Chapter 18 Through Blood
THROUGH BLOOD
VIKTOR
I'd been tracking leads for three weeks. Following the trail of bodies and money and encrypted communications that led nowhere. Every time I thought I had something solid, it dissolved into smoke. Into nothing.
Someone was very good at covering their tracks.
Someone with resources. With connections. With access to the palace itself.
My encrypted comm device buzzed. The holographic screen flickered to life, and Adrian's face appeared. Sharp suit. Sharper eyes. The kind of expression that said he was tired of waiting for results.
“Report,” he said. No greeting. No pleasantries. Just straight to business the way he always was when he was worried.
I kept my tone level. Professional. “Multiple dead ends. Whoever is funding the cell has palace access. Inside knowledge of security protocols. Movements. Schedules.”
“That narrows it down to about two hundred people.”
“Yes.”
“So you have nothing.”
“I have patterns. I have suspicions. I have—”
“You have dead bodies and no names.” Adrian leaned forward, and I saw the frustration there. The fear underneath. “I sent you there to protect the prince. Not to play detective while someone picks off witnesses.”
“The witnesses are already dead. That is the problem. Someone is cleaning up before we can reach them.”
“Then you already know what I'm going to say.” His jaw tightened. “No more witnesses. I want a name. I want the person behind this. And I want them before they make another move on your prince.”
My prince. Like Sebastian belonged to me. Like I had any claim beyond the contract I'd signed and the lines I'd crossed.
Except I did. And Adrian knew it.
“You should tell him about the informant,” Sebastian's voice came from behind me.
I hadn't heard him enter. Hadn't heard the door open or close. He moved too quietly for someone who wasn't trained.
Or maybe I'd just been too focused on Adrian to notice.
Adrian's eyes shifted past me. Took in Sebastian standing in the shadows, still wearing the formal uniform from tonight's state dinner. Dark jacket. Perfect posture. Looking every inch the prince.
Except for the knife strapped to his thigh under the jacket. Except for the way his eyes tracked movement like a predator. Except for the fact that he was here at all when he should've been in his own quarters, safe behind locked doors.
“Your Highness,” Adrian said. Voice careful. Controlled. “I didn't realize you were present.”

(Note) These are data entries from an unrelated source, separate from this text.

/-- 2 µs have passed: the sequence ends with an error response and the lock is released. -/
def lockTimeout (s : State) : State :=
  match s.hlk.lockedSlot with
  | none => s
  | some slot =>
    let s := (List.finRange 4).foldl (fun s (n : Fin 4) => if n ∈ cardEnds s slot then s.setLink n { s.link n with locked := false } else s) s
    let a := match fin? 32 slot with | some t => baseOf (.card t 0) | none => 0
    let s := raise { s with hlk := { s.hlk with lockedSlot := none, lockTo := satUp 255 s.hlk.lockTo } } .hlk 7 a
    match s.hlk.heldRead with
    | some r => if r.by_ = .update then endRead s r 0 false else s
    | none => s

def execLockTimeout (s : State) : Out := .next (lockTimeout s)

/-! ### Card commands and card status (R292, R430, R431) -/

/-- A command is forwarded to a card that answers (R430): the proxy is BUSY until the card's checks and its completion. -/
def forwardCommand (s : State) (slot : Fin 32) (sub : Fin 17) (w : Writer) (code arg : Nat) : State :=
  s.setUcb (.card slot sub) fun b => { b with busy := true, code := .ok, cmd := code, running := some { code, arg, writer := w } }

/-- The command of a restart did not end OK: the unit enters FAULT, to be acknowledged by the class of its fault (R287, R292). -/
def restartFailed (s : State) (u : UnitId) (cls : Nat) : State :=
  noteGroups (s.setUcb u fun b => { b.gated .fault with faultClass := some cls, faultTaken := true })

/-- The argument by which the module's own ENABLE and START of a reset card carry the class of the fault, and whether START follows. -/
def restartArg (cls : Nat) (start : Bool) : Nat := 2 * cls + b2n start

/-- A card refuses a command at checks 4 or 5 (R34, R430). -/
def cardRefused (s : State) (slot : Fin 32) (sub : Fin 17) (r : Running) (st : Status) : State :=
  let u : UnitId := .card slot sub
  let s := refuse (s.setUcb u fun b => { b with busy := false, running := none }) u r.code st none
  if r.writer = .module && r.code ≤ 2 then restartFailed s u (r.arg / 2) else s

/-- A card reports a command complete. RESET leaves the proxy's fault fields and REFUSED at their reset values, ENABLE clears FORCED
(R27, R30); after the ENABLE of a restart the START follows that its unit is due (R292). -/
def cardDone (s : State) (slot : Fin 32) (sub : Fin 17) (code : Status) (data : Nat) : State :=
  let u : UnitId := .card slot sub
  match (s.ucb u).running with
  | none => s
  | some r =>
    let s := s.finish u code data
    if code ≠ .ok then (if r.writer = .module && r.code ≤ 2 then restartFailed s u (r.arg / 2) else s)
    else if r.code = 7 then s.setUcb u fun b => { b.resetFields with code := .ok, cmd := 7 }
    else if r.code = 1 then
      let s := s.setUcb u fun b => { b with forced := false }
      if r.writer = .module && r.arg % 2 = 1 then forwardCommand s slot sub .module 2 (restartArg (r.arg / 2) false) else s
    else s

/-- A status packet of a sub-unit: its state, the outcome of the card's checks, a completion, or a fault. -/
def status (s : State) (slot : Fin 32) (sub : Fin 17) (p : CardStatus) : State :=
  let u : UnitId := .card slot sub
  if !inTree s u || !cardReachable s slot then s else
  match p with
  | .state st =>
    if (s.ucb u).state = st then s
    else
      let s := noteGroups (s.setUcb u (·.gated st))
      if st = .run then backInRun s u else s
  | .check code =>
    match (s.ucb u).running with
    | none => s
    | some r =>
      if code = 0 then s.setUcb u fun b => { b with code := .ok, result := b.result.start }
      else cardRefused s slot sub r (if code = 5 then .illegalState else if code = 6 then .badArg else .notReady)
  | .done code data =>
    cardDone s slot sub (match code with | 0 => .ok | 7 => .deferred | 8 => .timeout | _ => .faulted) data
  | .fault kind cls level a => raiseAs s u kind (if cls = 13 || cls = 0 then cls else 12) level a.toNat

def execStatusPacket (slot : Fin 32) (sub : Fin 17) (p : CardStatus) (s : State) : Out := .next (status s slot sub p)

/-! ### Links, presence and records (R418, R432 to R435) -/

def execHlkLinkDown (n : Fin 4) (s : State) : Out := .next (hlkDown s n)

def hlkUnit (n : Fin 4) : UnitId := .link n

/-- A link completes training: the port is healthy again (R418). -/
def hlkTrained (s : State) (n : Fin 4) : State :=
  if s.clk.linkStop || (s.ucb (.link n)).state = .off || (s.ucb (.link n)).state = .fault then s
  else (s.setLink n { s.link n with up := true }).healthy (.port (.hlk n))

def execHollyhockLinkUp (n : Fin 4) (s : State) : Out := .next (hlkTrained s n)

def execCardAbsent (slot : Fin 32) (s : State) : Out := .next (cardLost s slot)

/-- A presence line has been active for 50 ms: the slot's record is read (R435). -/
def presence (s : State) (slot : Fin 32) : State :=
  if (s.ucb .hlk).state ≠ .run || (s.card slot).present then s
  else
    let r := s.hlk.rescan.getD { slots := [], ok := 0 }
    let s := s.setCard slot { s.card slot with line := true }
    { s with hlk := { s.hlk with rescan := some { r with slots := mark r.slots slot } } }

def execCardPresence (slot : Fin 32) (s : State) : Out := .next (presence s slot)

/-- RESCAN starts the reads (R438). -/
def rescanBegin (s : State) (arg : Nat) : State :=
  let r := s.hlk.rescan.getD { slots := [], ok := 0 }
  let slots := if arg = 0xFF then ((List.range 32).filter fun t => (s.card t).present || (s.card t).line || (s.card t).inUnit) else [arg]
  { s with hlk := { s.hlk with rescan := some { slots := slots.foldl mark r.slots, ok := 0 } } }

/-- RESCAN's argument and the completion of an empty one. -/
def rescanArgOk (arg : Nat) : Bool := arg < 32 || arg = 0xFF

/-- A record read ends: RESCAN completes with the number of valid records when none is left. -/
def rescanNext (s : State) (slot : Nat) (ok : Bool) : State :=
  match s.hlk.rescan with
  | none => s
  | some r =>
    let r := { r with slots := r.slots.filter (· ≠ slot), ok := r.ok + b2n ok }
    if r.slots.isEmpty then ({ s with hlk := { s.hlk with rescan := none } }).finish .hlk .ok r.ok
    else { s with hlk := { s.hlk with rescan := some r } }

/-- A card's record after start-up: a new card joins the tree, an absent one returns when its type and capability are those in the
map set in force (R433), and a present one is lost when they are not (R202). -/
def cardRecord (s : State) (slot : Fin 32) (rec : List Byte) : State :=
  let base := baseOf (.card slot 0)
  let ok := recordOk rec && recByte rec 1 = 0
  let c := s.card slot
  let s := if !ok then raise (s.setCard slot { c with valid := false }) .hlk 3 base
    else if !c.inUnit then
      s.setCard slot { c with record := rec, valid := true, present := true, lost := false, line := true, inUnit := true }
    else if c.lost then
      if capability rec = c.placed || c.placed.isEmpty then
        (s.setCard slot { c with record := rec, valid := true, present := true, lost := false, line := true,
                                 misses := 0 }).healthy (.card slot)
      else raise (s.setCard slot { c with record := rec, valid := true }) .hlk 4 base
    else
      let s := s.setCard slot { c with record := rec, valid := true }
      if capability rec = c.placed || c.placed.isEmpty then s else raise (cardGone s slot) .hlk 4 base
  rescanNext s slot.val ok

/-- HLK or a link unit leaves RUN (R438): the links count as lost and every card as absent. -/
def hlkStop (s : State) : State :=
  let s := (cardSlots s).foldl cardLost s
  let s := (List.finRange 4).foldl (fun s (n : Fin 4) => s.lose (.port (.hlk n))) s
  let s := match s.hlk.heldRead with | some r => endRead { s with hlk := { s.hlk with queue := [] } } r 0 false | none => s
  { s with hlk := { s.hlk with queue := [], posted := [], lockedSlot := none } }

/-- The image of a card had come when instant `t` began: an image that came at `t` or later belongs to the next latch (R68). -/
def CardState.late (c : CardState) (t : Nat) : Bool := c.imageNew && decide (t ≤ c.imageAt)

/-- What the latch of instant `t` finds of a card: its image, and whether that is new since the latch before. -/
def CardState.imageFor (c : CardState) (t : Nat) : List Byte × Bool :=
  if c.late t then (c.imageBefore, c.newBefore) else (c.image, c.imageNew)

/-- The latch of instant `t` counts each present card without a new input image; CARD_MISS of them lose it (R432). -/
def countMisses (s : State) (t : Nat) : State :=
  (cardSlots s).foldl (fun s (slot : Fin 32) =>
    let c := s.card slot
    if !c.present || c.lost then s
    else if (c.imageFor t).2 then s.setCard slot { c with imageNew := c.late t, newBefore := false, misses := 0 }
    else if s.regField .hlk 0x104 3 0 ≤ c.misses + 1 then cardLost s slot
    else s.setCard slot { c with misses := c.misses + 1 }) s

/-! ### Fetches, settings and shown registers (R437) -/

def heldRecord (s : State) (slot : Nat) : Option (List Byte) :=
  if slot = 32 then (if s.hlk.bpOk then some s.hlk.backplane else none)
  else if (s.card slot).valid then some (s.card slot).record else none

/-- A record-word fetch completes. -/
def hlkFetchDone (s : State) (bank : Nat) : State :=
  let f := fetchOf s.hlk.fetch bank
  if !f.busy then s else
  let r := heldRecord s (f.sel / 256)
  let w : W32 := match r with | some r => BitVec.ofNat 32 (fromLE ((r.drop (4 * (f.sel % 64))).take 4)) | none => 0
  { s with hlk := { s.hlk with fetch := mapPut bank (f.done (b2n r.isSome * 2 ^ 16 + f.sel) [w]) s.hlk.fetch } }

def hlkSettingOk (off : Nat) (v : W32) : Bool :=
  if off = 0x104 then 1 ≤ field v 3 0 else if off = 0x120 then field v 13 8 ≤ 32 else true

/-- The cards that a link carries (HLK_LINKn_STAT.CARDS). -/
def cardsOver (s : State) (n : Fin 4) : Nat :=
  ((cardSlots s).filter fun (t : Fin 32) => (s.card t).present && n ∈ cardEnds s t).length

/-- A segment is dual-ended when one of its slots has two ends (R419). -/
def dualEnded (s : State) (n : Fin 4) : Bool := (List.range 32).any fun t => n ∈ cardEnds s t && (cardEnds s t).length = 2

def bitsOf (p : Nat → Bool) (k : Nat) : W32 := pack ((List.range k).map fun i => (b2n (p i), i))

/-- What a read-only register of HLK or a link unit shows. -/
def hlkRead (s : State) (u : UnitId) (bank off : Nat) : W32 :=
  let h := s.hlk
  let f := fetchOf h.fetch bank
  match u, off with
  | .hlk, 0x100 =>
    pack [(((List.range 32).filter fun t => (s.card t).present).length, 16), ((bitsOf (fun i => (s.link i).up) 4).toNat, 4),
      (b2n h.bpOk, 3), (b2n h.rescan.isSome, 2)]
  | .hlk, 0x108 => bitsOf (fun i => (s.card i).present) 32
  | .hlk, 0x10C => bitsOf (fun i => (s.card i).lost) 32
  | .hlk, 0x110 => pack [(h.outMax, 16), (outstanding h, 0)]
  | .hlk, 0x114 => pack [(h.retry, 16), (h.lockTo, 8), (h.readTo, 0)]
  | .hlk, 0x118 => BitVec.ofNat 32 h.pfAddr
  | .hlk, 0x11C => pack [(h.pfCount, 16), (h.pfSlot, 8)]
  | .hlk, 0x124 => f.result.word
  | .hlk, 0x128 => f.words.getD 0 0
  | .link n, 0x100 => pack [(b2n (hlkUp s n), 31), (b2n (dualEnded s n), 30), (cardsOver s n, 8)]
  | .link n, 0x104 => pack [((s.link n).repeats, 16), ((s.link n).crc, 0)]
  | _, _ => 0

end Sys2Proof.Machine
end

“I'm present a lot these days.” Sebastian stepped into the light. “Viktor and I have been working together. Sharing intelligence. Following leads.”

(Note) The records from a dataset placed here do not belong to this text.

-- ==== Sys2Proof/Machine/Net.lean ====
section
/-! DEFINITION. NET: Ethernet ports and PTP, TRDP telegrams, the node directory, serial ports and the service port (chapter 14). -/

namespace Sys2Proof.Machine

open Sys2Proof

/-! ### Ethernet links and PTP (R378 to R381) -/

/-- A link comes up with a speed; the port may return to placement. A 10 Mbit/s port is no reference candidate (R443). -/
def ethUp (s : State) (x : Fin 4) (speed : Nat) : State :=
  if s.clk.linkStop || (s.ucb (.eth x)).state = .off then s
  else
    let e := s.eth x
    let s := s.setEth x { e with link := true, speed := speed, ptp := if ptpOn s x then 1 else 0 }
    let s := s.healthy (.port (.eth x))
    if speed = 1 then streamDown s (1 + x) else s

/-- A link change; a stream that goes down is no reference any more (R449). -/
def ethLink (s : State) (x : Fin 4) (up : Bool) (speed : Nat) : State :=
  if up then ethUp s x speed else streamDown (ethDown s x) (1 + x)

def execEthLinkChange (x : Fin 4) (up : Bool) (speed : BitVec 2) (s : State) : Out := .next (ethLink s x up speed.toNat)

/-- A change of ROLE, SPEED or PTP_EN renegotiates the link, which counts as a loss (R394). -/
def ethSwap (s : State) (x : Fin 4) (before : W32) : State :=
  if Nat.land before.toNat 0x313 = Nat.land (s.reg (.eth x) 0x100).toNat 0x313 then s
  else
    let s := streamDown (ethDown s x) (1 + x)
    s.setEth x { s.eth x with ptp := 0 }

/-- The time base that a port's Sync steers: TB1 from an ECN port, else TB0 (Table NET-2). -/
def ptpBase (s : State) (x : Fin 4) : Nat := if ethRole s x = 2 then 1 else 0

/-- The mean path delay in use: on a standby the one measured while active or alone, or else ETHx_PD_DEF (R381). -/
def pathDelay (s : State) (x : Fin 4) : Nat :=
  if s.pair.role = .standby then (s.eth x).measured.getD (s.regField (.eth x) 0x108 15 0) else (s.eth x).path

/-- A Sync is received; `offset` is the master's time less the arrival stamp, before the path delay is added. -/
def sync (s : State) (x : Fin 4) (offset : Int) (domain t : Nat) : State :=
  let s := s.at_ t
  if ethSilent s x || !ptpOn s x || domain ≠ s.regField (.eth x) 0x104 31 24 then s
  else
    let i := ptpBase s x
    let s := s.setEth x { s.eth x with lastSync := t, ptp := if (s.tb i).stepped then 3 else 2 }
    { s with time := { s.time with
        handed := s.time.handed ++ [{ tb := i, src := x.val, offset := offset + pathDelay s x, disc := false, at_ := t }] } }

def execSync (x : Fin 4) (offset : Int) (domain : BitVec 8) (at_ : Nat) (s : State) : Out :=
  .next (sync s x offset domain.toNat at_)

/-- A delay response or peer-delay exchange completes; a standby asks for none (R381). -/
def execPathDelayMeasurement (x : Fin 4) (ns : W32) (s : State) : Out :=
  .next (if ethSilent s x || !ptpOn s x || s.pair.role = .standby then s
    else s.setEth x { s.eth x with path := ns.toNat, measured := some ns.toNat })

/-- The best master clock algorithm makes a master-capable port PTP master, or ends that (R380, R401). -/
def bestMaster (s : State) (x : Fin 4) (master : Bool) : State :=
  if master then
    if ethSilent s x || !ptpOn s x || !bitAt (s.reg (.eth x) 0x104) 1 || s.pair.role = .standby then s
    else remaster (s.setEth x { s.eth x with ptp := 4 })
  else if (s.eth x).ptp = 4 then remaster (s.setEth x { s.eth x with ptp := 1 })
  else s

def execBestMasterClock (x : Fin 4) (master : Bool) (s : State) : Out := .next (bestMaster s x master)

/-- Three gratuitous ARP announcements on every port with a role, ahead of every telegram (R379). -/
def announce (s : State) : State :=
  (List.finRange 4).foldl (fun s x =>
    if ethRole s x = 0 || !(s.eth x).link then s else s.setEth x { s.eth x with txq := [0, 0, 0] ++ (s.eth x).txq }) s

/-! ### TRDP (R382 to R386) -/

/-- The key of a telegram of a program. -/
def telKey (p index : Nat) : Nat := p * 0x10000 + index

/-- The telegrams that the maps in force route to a port: key, program, declaration and slot. -/
def telegramsOn (s : State) (x : Fin 4) : List (Nat × Nat × TelegramDecl × Nat) :=
  (progsInForce s).flatMap fun p =>
    match mapFor s p with
    | none => []
    | some m => (progOf s p).telegrams.filterMap fun d =>
        match m.route d.index with
        | some r => if r.port = some (.eth x) then some (telKey p d.index, p, d, r.buffer) else none
        | none => none

/-- The tests of R385. -/
def telegramOk (s : State) (key : Nat) (d : TelegramDecl) (t : Telegram) : Bool :=
  let n := s.tick.n
  t.fcsOk && t.comId = d.comId && t.src = d.ip && t.data.length = d.len &&
    (t.etb = 0 || t.etb = s.net.etbTopo) && (t.optrn = 0 || t.optrn = s.net.opTrnTopo) &&
    (match mapGet? key s.net.slots with
     | none => true
     | some l => l.seq < t.seq || l.tick + 3 * d.cycle ≤ n)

“I see.” Adrian's expression didn't change, but I saw the calculation happening behind his eyes. “And what lead would that be?”
“Two nights ago, we intercepted a courier in Belmont,” I said. “He was carrying encrypted communications between cells. We... persuaded him to decode them.”

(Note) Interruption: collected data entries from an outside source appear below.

-- ==== Sys2Proof/Machine/Gate.lean ====
section
/-! DEFINITION. What the states of a unit mean for it: leaving and entering RUN, closing the gate, re-initialisation by RESET, and
gating by a safety reaction (R28, R30, R38, R39, R115, R202 and the units' chapters). -/

namespace Sys2Proof.Machine

open Sys2Proof

/-! ### Leaving and entering RUN -/

/-- A unit leaves RUN (R326, R374, R395, R438). -/
def leaveRun (s : State) (u : UnitId) : State :=
  match u with
  | .can n => canQuiesce s n
  | .eth x => ethStop s x
  | .ser x => serStop s x
  | .hlk => hlkStop s
  | .link n => hlkDown s n
  | .safe => fieldStop s
  | _ => s

/-- A unit enters OFF or FAULT: its port is lost, and what waited in it is discarded (R202, R374). -/
def outOfService (s : State) (u : UnitId) : State :=
  match u with
  | .can n => (canDiscard s n).lose (.port (.can n))
  | .eth x =>
    let s := s.setEth x { s.eth x with link := false, speed := 0, ptp := 0, txq := [] }
    streamDown (s.lose (.port (.eth x))) (1 + x)
  | .ser x => s.lose (.port (.ser x))
  | .link n => (s.setLink n { s.link n with up := false, locked := false }).lose (.port (.hlk n))
  | _ => s

/-- A unit enters RUN with its active settings (R204, R330, R354, R397). -/
def enterRun (s : State) (u : UnitId) : State :=
  match u with
  | .can n => if canBusOff (s.can n) then canStart s n else (canStart s n).healthy (.port (.can n))
  | .eth x => s.setEth x { s.eth x with ptp := if (s.eth x).link && ptpOn s x then 1 else 0 }
  | .ser x => s.healthy (.port (.ser x))
  | .hlk => (List.finRange 4).foldl (fun s (n : Fin 4) => if hlkUp s n then s.healthy (.port (.hlk n)) else s) s
  | .safe => fieldStart s
  | _ => s

/-- A unit takes a state, with everything that this means for it. -/
def enterState (s : State) (u : UnitId) (t : UState) : State :=
  let was := (s.ucb u).state
  let s := if was = .run && t ≠ .run then leaveRun s u else s
  let s := noteGroups (s.setUcb u (·.gated t))
  let s := if t = .off || t = .fault then outOfService s u else s
  if t = .run && was ≠ .run then backInRun (enterRun s u) u else s

/-- A unit detects a fault under which it cannot continue (R28): the message, and FAULT until an ACK of its class (R287). -/
def failSelf (s : State) (u : UnitId) (kind address : Nat) : State :=
  let s := raise s u kind address
  let s := enterState s u .fault
  s.setUcb u fun b => { b with faultClass := some (kindOf u kind).1, faultTaken := false }

/-! ### RESET (R30) -/

/-- SAFE/FIO after RESET: what its registers keep returns to the reset values, SAFE_CAUSE and SAFE_BTEST_AGE among them; the safe state,
the switches held open until module reset (R330) and the degrade count (R309) are not ended by it, and the supplies and levels at the
terminals are as they are (log entry 102). -/
def resetSafe (x : SafeState) : SafeState :=
  { safe := x.safe, degradeFrom := x.degradeFrom, degradeTime := x.degradeTime, heldA := x.heldA, heldB := x.heldB,
    bk0 := { bf := x.bk0.bf }, bk1 := { bf := x.bk1.bf },
    di := x.di.map fun c => (c.1, { ({} : DiState) with current := c.2.current, raw := c.2.raw }),
    lpaVolt := x.lpaVolt, lpbVolt := x.lpbVolt, lpaLow := x.lpaLow, lpbLow := x.lpbLow, lpaHigh := x.lpaHigh,
    lpbHigh := x.lpbHigh, word := x.word, wordsMissed := x.wordsMissed }

/-- What a unit holds beside its settings returns to its reset state. -/
def reinit (s : State) (u : UnitId) : State :=
  match u with
  | .can n => s.setCan n {}
  | .eth x => s.setEth x {}
  | .ser x => s.setSer x {}
  | .net => { s with net := { s.net with inaug := false, etbTopo := 0, opTrnTopo := 0, dir := [], inaugDue := none, fetch := [],
                                         slots := [], sent := [] } }
  | .hlk => { s with hlk := { s.hlk with outMax := 0, retry := 0, lockTo := 0, readTo := 0, prefetch := [], pfAddr := 0, pfCount := 0,
                                         pfSlot := 0, fetch := [], rescan := none } }
  | .link n => s.setLink n {}
  | .safe => { s with safe := resetSafe s.safe }
  | .composite k => resetComposite s k.val
  | _ => s

/-- RESET on one unit once it is quiet: settings and state at their reset values, the UCB as R30 lists it. -/
def resetUnit (s : State) (u : UnitId) : State :=
  let s := enterState s u .off
  let s := (reinit s u).dropSettings u
  s.setUcb u fun b => { b.resetFields with busy := false, draining := false, running := none }

/-! ### Gating by a reaction (R39) -/

/-- A unit with its members to any depth, members first. -/
def withMembers (s : State) (u : UnitId) : List UnitId :=
  match u with
  | .net => netUnits ++ [.net]
  | .card slot sub => if sub = 0 then cardMembers s slot ++ [u] else [u]
  | .composite k => innerComposites s k ++ [u]
  | _ => [u]

/-- One unit is gated without quiescence and enters the state that the reaction names; a running command ends FAULTED. -/
def forceGate (s : State) (u : UnitId) (t : UState) : State :=
  let s := if (s.ucb u).running.isSome then s.finish u .faulted 0 else s
  let s := enterState s u t
  s.setUcb u fun b => { b with forced := true, gateOpen := false, busy := false, draining := false, running := none }

end Sys2Proof.Machine
end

“Persuaded.” Adrian's tone made it clear he knew exactly what that meant.
“He gave us a location before he died,” Sebastian added. “Old rail yard outside London. Black market weapons exchange happening tonight. Members of the cell that attacked the motorcade will be there. Payment drop for completed contracts.”
“And you verified this information how?”
“I had my people watch the location yesterday,” I said. “Confirmed activity. Armed men. Military-grade equipment being moved. This is real, Adrian. This is our best chance to get names.”
Adrian was quiet for a moment. His fingers drummed on the desk. Then, “Finish it, Volkov. Whatever it takes. I want answers.”
The call ended. Static filled the silence, then nothing.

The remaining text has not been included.